Joint embedding: A scalable alignment to compare individuals in a connectivity space

Abstract

A common coordinate space enabling comparison across individuals is vital to understanding human brain organization and individual differences. By leveraging dimensionality reduction algorithms, high-dimensional fMRI data can be represented in a low-dimensional space to characterize individual features. Such a representative space encodes the functional architecture of individuals and enables the observation of functional changes across time. However, determining comparable functional features across individuals in resting-state fMRI in a way that simultaneously preserves individual-specific connectivity structure can be challenging. In this work we propose scalable joint embedding to simultaneously embed multiple individual brain connectomes within a common space that allows individual representations across datasets to be aligned. Using Human Connectome Project data, we evaluated the joint embedding approach by comparing it to the previously established orthonormal alignment model. Alignment using joint embedding substantially increased the similarity of functional representations across individuals while simultaneously capturing their distinct profiles, allowing individuals to be more discriminable from each other. Additionally, we demonstrated that the common space established using resting-state fMRI provides a better overlap of task-activation across participants. Finally, in a more challenging scenario - alignment across a lifespan cohort aged from 6 to 85 - joint embedding provided a better prediction of age (r2 = 0.65) than the prior alignment model. It facilitated the characterization of functional trajectories across lifespan. Overall, these analyses establish that joint embedding can simultaneously capture individual neural representations in a common connectivity space aligning functional data across participants and populations and preserve individual specificity.

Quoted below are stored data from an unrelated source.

/-! ### DRAW (R265) -/

/-- DRAW is held by the writes that R265 names, and holds the descriptor's bytes from the moment when it could read them: at
issue, where the group's earlier writes have completed; a later store of the group to the descriptor stands behind the read
(R420). -/
def drawBody (a : Nat) (e : GI) (s : State) : Fx :=
  let base := e.g.regs.sr a
  let va := vaOf (globalAddr base 0)
  let lane := (lanesOf (lowLane e.g.active)).headD 0
  let user := e.g.ctl.level == .u
  if e.g.active &&& ~~~e.g.helpers = 0 then .done s
  else if va % 64 ≠ 0 then .trap s .misalign 1 va (lowLane e.g.active)
  else
    let aw := s.awaitOf e.gid Instr.writesMem
    let go (t : State) (st : Nat) (b : List Byte) : Fx :=
      .done (e.startOp t fun o =>
        { o with st := if st = 0 then .engine else .ready, svals := [BitVec.ofNat 64 va], await := aw, misc := st :: b.map (·.toNat) }).2
    let r := (blockPlan base 64 lane true).check s (coreTlb e.g.core) e.die e.ctx user
    if s.tagsPending e.gid s.nextId then .stay s
    else match r.1 with
    | .mis x l => .trap r.2 .misalign 1 x l
    | .page st x l => if resolvable st then .page r.2 st 1 x l else go r.2 2 []
    | .tag q g x l => .trap r.2 .tagfault (q + 16 * g + 256) x l
    | .moving => e.heldBlock r.2
    | .go _ _ =>
      if !r.2.released e.die aw then go r.2 0 []
      else match r.2.readVia (some (.l1 e.g.core)) (coreTlb e.g.core) e.die e.ctx user va 64 with
        | (.ok b, s1) => go s1 0 b
        | (.error _, _) => go r.2 0 []
def execDraw (d a n : Nat) (any : Bool) (s : State) : Host.Outcome State Fault Refusal :=
  s.issue (.draw d a n any) (drawBody a) matSpan
/-- A fault that meets a draw before it is queued: it waits, is held, ends the context, or gives the operation's status 2. -/
def State.drawQueueFault (s s1 : State) (op ctx st a : Nat) (phys bad : State → State) : State :=
  if st = stMoving then s
  else if resolvable st then s1.holdDraw ctx st a op false true
  else if st = stPhys then phys s1
  else bad s1
/-- DRAW_QUEUE: once the group's earlier writes have completed, the descriptor is read if it has not been, and checked, and
the draw is queued when its queue has room. -/
def execDrawQueue (op : Nat) (s : State) : Host.Outcome State Fault Refusal :=
  s.event fun s =>
    match tget s.work.ops op with
    | none => s
    | some o =>
      match o.instr, s.gi o.gid o.instr with
      | .draw _ _ n any, some e =>
        let held := s.work.faults.any fun f => f.2.kind == 4 && f.2.moving && f.2.holder == op
        let va := (o.svals.getD 0 0).toNat
        let answer (t : State) (st : Nat) : State := t.modOp op fun x => { x with st := .ready, misc := [st] }
        let stop (s1 : State) (st a : Nat) : State :=
          s.drawQueueFault s1 op e.ctx st a (fun t => (e.eventRecord t .physrange o.pos 0).endContext e.ctx) fun t => answer t 2
        if o.st ≠ .engine || held || !s.released e.die o.await then s
        else if o.misc.length ≤ 1 then
          match s.readVia (some (.l1 o.core)) (coreTlb o.core) e.die e.ctx o.user va 64 with
          | (.ok b, s1) => s1.modOp op fun x => { x with misc := 0 :: b.map (·.toNat) }
          | (.error x, s1) => stop s1 x.1 x.2
        else
          let id := s.fresh
          let b := (o.misc.drop 1).map fun x => BitVec.ofNat 8 x
          match id.2.checkDraw e.die (drawOf b e.ctx va o.gid id.1 none (some o.core) o.user) with
          | (.malformed, s1) => answer s1 1
          | (.fault st a, s1) => stop s1 st a
          | (.good d, s1) =>
            (match s1.queueDraw e.die n any d with
             | none => s
             | some s2 => (answer s2 0).modAwaits fun w => if w.ops.contains op then { w with draws := w.draws ++ [id.1] } else w)
      | _, _ => s

/-! ### Triangles (R423, R424) -/

/-- A vertex: x and y in 1/256 pixel and the bits of z; none when a coordinate is a NaN or too large. -/
def vertexOf (b : List Byte) : Option (Int × Int × Nat) :=
  let fix (p : Nat) : Option Int :=
    match fmtF32.value p with
    | .fin n m e =>
      let k : Int := roundInt .rn n m 1 (min (e + 8) 200) 0
      if (2 ^ 28 : Int) < k then none else some (if n then -k else k)
    | _ => none
  match fix (rdN b 0 4), fix (rdN b 4 4) with
  | some x, some y => some (x, y, rdN b 8 4)
  | _, _ => none
/-- Sample positions in 1/16 pixel (R424). -/
def samplePos (n : Nat) : List (Nat × Nat) :=
  match n with
  | 1 => [(8, 8)]
  | 2 => [(4, 4), (12, 12)]
  | 4 => [(6, 2), (14, 6), (2, 10), (10, 14)]
  | _ => [(9, 5), (7, 11), (13, 9), (5, 3), (3, 13), (1, 7), (11, 15), (15, 1)]
/-- An edge function A·x + B·y + C through two points. -/
structure Edge where
  a : Int
  b : Int
  c : Int
  deriving DecidableEq, Repr
def edgeOf (sgn : Int) (p q : Int × Int × Nat) : Edge :=
  ⟨-(q.2.1 - p.2.1) * sgn, (q.1 - p.1) * sgn, ((q.2.1 - p.2.1) * p.1 - (q.1 - p.1) * p.2.1) * sgn⟩
def Edge.at_ (e : Edge) (x y : Int) : Int := e.a * x + e.b * y + e.c
/-- Whether a point on an edge belongs to it. -/
def Edge.owns (e : Edge) : Bool := decide (0 < e.a) || (e.a == 0 && decide (0 < e.b))
/-- The depth of a sample: Σ Eᵢ·zᵢ / Σ Eᵢ, rounded once. -/
def depthAt (w : List (Int × Nat)) : Nat :=
  let vs := w.map fun x => fmtF32.value x.2
  let ws : List FVal := w.map fun x => .fin (decide (x.1 < 0)) x.1.natAbs 0
  let sum := w.foldl (fun a x => a + x.1) 0
  match chunkSum ws vs with
  | .nan => fmtF32.nanPat
  | .inf n => fmtF32.sign n + fmtF32.infPat
  | .fin k e => if k = 0 then 0 else (fmtF32.round FEnv.plain (.val (decide (k < 0)) k.natAbs sum.natAbs e) 0).1
/-- The covered samples of a triangle in row order of pixels: x, y, sample, depth (R424). -/
def Draw.covered (d : Draw) (v : List (Int × Int × Nat)) : List (Nat × Nat × Nat × Nat) :=
  match v with
  | [p0, p1, p2] =>
    let area := (p1.1 - p0.1) * (p2.2.1 - p0.2.1) - (p2.1 - p0.1) * (p1.2.1 - p0.2.1)
    let front := if nbit d.flags 11 then decide (area < 0) else decide (0 < area)
    let cull := nfld d.flags 9 2
    if area = 0 ∨ (cull = 1 ∧ !front) ∨ (cull = 2 ∧ front) then []
    else
      let sg : Int := if 0 < area then 1 else -1
      let e0 := edgeOf sg p1 p2
      let e1 := edgeOf sg p2 p0
      let e2 := edgeOf sg p0 p1
      let lo (a b c : Int) : Nat := ((min a (min b c)) / 256).toNat
      let hi (a b c : Int) (n : Nat) : Nat := min n (((max a (max b c)) / 256 + 1).toNat)
      let x0 := lo p0.1 p1.1 p2.1
      let y0 := lo p0.2.1 p1.2.1 p2.2.1
      let x1 := hi p0.1 p1.1 p2.1 d.width
      let y1 := hi p0.2.1 p1.2.1 p2.2.1 d.height
      (List.range (y1 - y0)).flatMap fun j => (List.range (x1 - x0)).flatMap fun i =>
        (samplePos d.samples).zipIdx.filterMap fun (q : (Nat × Nat) × Nat) =>
          let x : Int := ((x0 + i) * 256 + q.1.1 * 16 : Nat)
          let y : Int := ((y0 + j) * 256 + q.1.2 * 16 : Nat)
          let es := [e0.at_ x y, e1.at_ x y, e2.at_ x y]
          let ok (e : Edge) (k : Int) : Bool := decide (0 < k) || (k == 0 && e.owns)
          if ok e0 (es.getD 0 0) && ok e1 (es.getD 1 0) && ok e2 (es.getD 2 0) then
            some (x0 + i, y0 + j, q.2, depthAt [(es.getD 0 0, p0.2.2), (es.getD 1 0, p1.2.2), (es.getD 2 0, p2.2.2)])
          else none
  | _ => []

Keywords: Common space; Functional alignment; Functional gradient; Individual differences; Joint embedding; Lifespan.

Fig. 1

The joint embedding workflow. A) The rationale behind joint embedding. C denotes a connectivity matrix with n nodes, and f(C) the kernel to compute a similarity matrix W. B) The scalable joint embedding alignment across multiple subjects. C) Illustration of the common space established with joint embedding (JE), and alignment of individual embeddings (OA).

Fig. 2

Average similarity of individual embedding component profiles to the reference. A) Notable cortical patterns of higher similarity and reduced variation are observed in JE compared to OA (see subset 2 results in Fig. S2). B) A paired t-test for individuals reveals a significant improvement of JE over OA for both subsets (subset1: t(49)=22.88, p < 0.0001; subset2: t(49)=24.54, p < 0.0001). C) Similarity of embedding component profiles to the reference at network level shows an increased similarity and reduced variance, particularly in somatosensory and visual networks.

Fig. 3

Average within and between individual similarity of embedding component profiles in the common space (subset 1). A) JE shows increased within individual similarity and reduced variation compared to OA. B) JE shows increased between individual similarity and reduced variation compared to OA. C) A paired t-test reveals significantly higher within and between individuals similarity for JE compared to OA (within: t(49)=13.85, p < 0.0001; between: t(49) = 25.61, p < 0.0001). D) The individual variance for JE is lower than for OA across networks, particularly for somatosensory and visual networks. E) JE components show a higher discriminability than OA, revealing that the individual pattern from JE is more identifiable as compared to OA components.

Fig. 4

Higher overlap of task-activation across participants in the JE common space compared to OA for subset 1. A) For JE compared to OA, a significantly higher correlation between actual and predicted z-scores is observed in 49 of 50 task-contrasts (paired t-test for 50 individuals in subset, p < 0.05 FDR corrected). B) The averaged difference (JE-OA) of pairwise Dice coefficients between thresholded z-maps at various thresholds. C) The averaged thresholded task-activation maps (z-score > 3.1) show a higher overlap for JE in task-active regions.

Fig. 5

Embedding component profiles based on JE outperform OA for age prediction in the lifespan sample. On aggregate, age prediction from all 20 folds results in a lower MAE for JE (paired t-test, t(311) = −2.6871, p = 0.0076). Across all 20 folds, JE (mean r2 = 0.6505 ± 0.1617) showed higher r-square than OA (mean r2 = 0.6002 ± 0.1661) (paired t-test t(19) = 2.75, p = 0.0127).

Fig. 6

Trajectories of JE components across lifespan. A) Linear and quadratic trend of JE components across lifespan. B) Scatter plots of the range of the first three components across lifespan.